__Records to process__.
--- START ---

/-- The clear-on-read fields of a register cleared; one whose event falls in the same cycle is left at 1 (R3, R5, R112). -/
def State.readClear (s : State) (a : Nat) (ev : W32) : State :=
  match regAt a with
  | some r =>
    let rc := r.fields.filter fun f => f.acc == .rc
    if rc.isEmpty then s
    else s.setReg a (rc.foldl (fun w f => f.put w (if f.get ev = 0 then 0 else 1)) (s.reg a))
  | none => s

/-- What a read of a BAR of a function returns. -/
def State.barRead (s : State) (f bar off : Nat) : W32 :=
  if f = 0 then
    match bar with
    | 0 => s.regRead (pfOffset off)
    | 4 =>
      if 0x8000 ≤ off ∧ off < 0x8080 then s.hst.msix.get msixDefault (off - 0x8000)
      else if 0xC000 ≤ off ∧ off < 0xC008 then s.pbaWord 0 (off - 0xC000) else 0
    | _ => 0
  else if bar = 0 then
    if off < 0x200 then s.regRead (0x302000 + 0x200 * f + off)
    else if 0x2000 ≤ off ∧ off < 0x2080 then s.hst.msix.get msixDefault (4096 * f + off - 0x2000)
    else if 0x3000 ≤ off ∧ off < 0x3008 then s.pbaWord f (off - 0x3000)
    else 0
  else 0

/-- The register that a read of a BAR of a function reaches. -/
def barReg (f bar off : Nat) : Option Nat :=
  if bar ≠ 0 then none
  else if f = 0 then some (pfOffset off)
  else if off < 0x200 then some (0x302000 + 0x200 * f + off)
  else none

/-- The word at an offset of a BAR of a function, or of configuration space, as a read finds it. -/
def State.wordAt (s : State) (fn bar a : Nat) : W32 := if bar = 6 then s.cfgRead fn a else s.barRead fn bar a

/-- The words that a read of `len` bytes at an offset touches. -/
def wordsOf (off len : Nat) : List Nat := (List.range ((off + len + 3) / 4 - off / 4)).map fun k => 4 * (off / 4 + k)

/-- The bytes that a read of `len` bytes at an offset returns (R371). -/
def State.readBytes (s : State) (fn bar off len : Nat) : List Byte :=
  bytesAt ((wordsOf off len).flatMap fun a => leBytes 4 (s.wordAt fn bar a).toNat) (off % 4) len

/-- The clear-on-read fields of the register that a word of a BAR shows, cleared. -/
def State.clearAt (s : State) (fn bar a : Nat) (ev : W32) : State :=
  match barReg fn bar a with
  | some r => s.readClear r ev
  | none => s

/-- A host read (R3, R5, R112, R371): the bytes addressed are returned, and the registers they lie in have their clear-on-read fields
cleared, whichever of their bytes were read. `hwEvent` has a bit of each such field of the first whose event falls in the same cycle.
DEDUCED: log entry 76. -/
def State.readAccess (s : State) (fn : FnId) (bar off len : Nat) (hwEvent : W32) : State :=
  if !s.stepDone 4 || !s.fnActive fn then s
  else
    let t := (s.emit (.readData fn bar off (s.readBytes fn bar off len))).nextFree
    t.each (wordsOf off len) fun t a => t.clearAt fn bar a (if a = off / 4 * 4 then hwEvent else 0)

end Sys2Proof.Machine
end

--- END ---

__Required action__. Please return only the lines from the one that contains "def State.readAccess (s" through the final line of the entries, each exactly as written.

__Output of the exercise__.
def State.readAccess (s : State) (fn : FnId) (bar off len : Nat) (hwEvent : W32) : State :=
  if !s.stepDone 4 || !s.fnActive fn then s
  else
    let t := (s.emit (.readData fn bar off (s.readBytes fn bar off len))).nextFree
    t.each (wordsOf off len) fun t a => t.clearAt fn bar a (if a = off / 4 * 4 then hwEvent else 0)

end Sys2Proof.Machine
end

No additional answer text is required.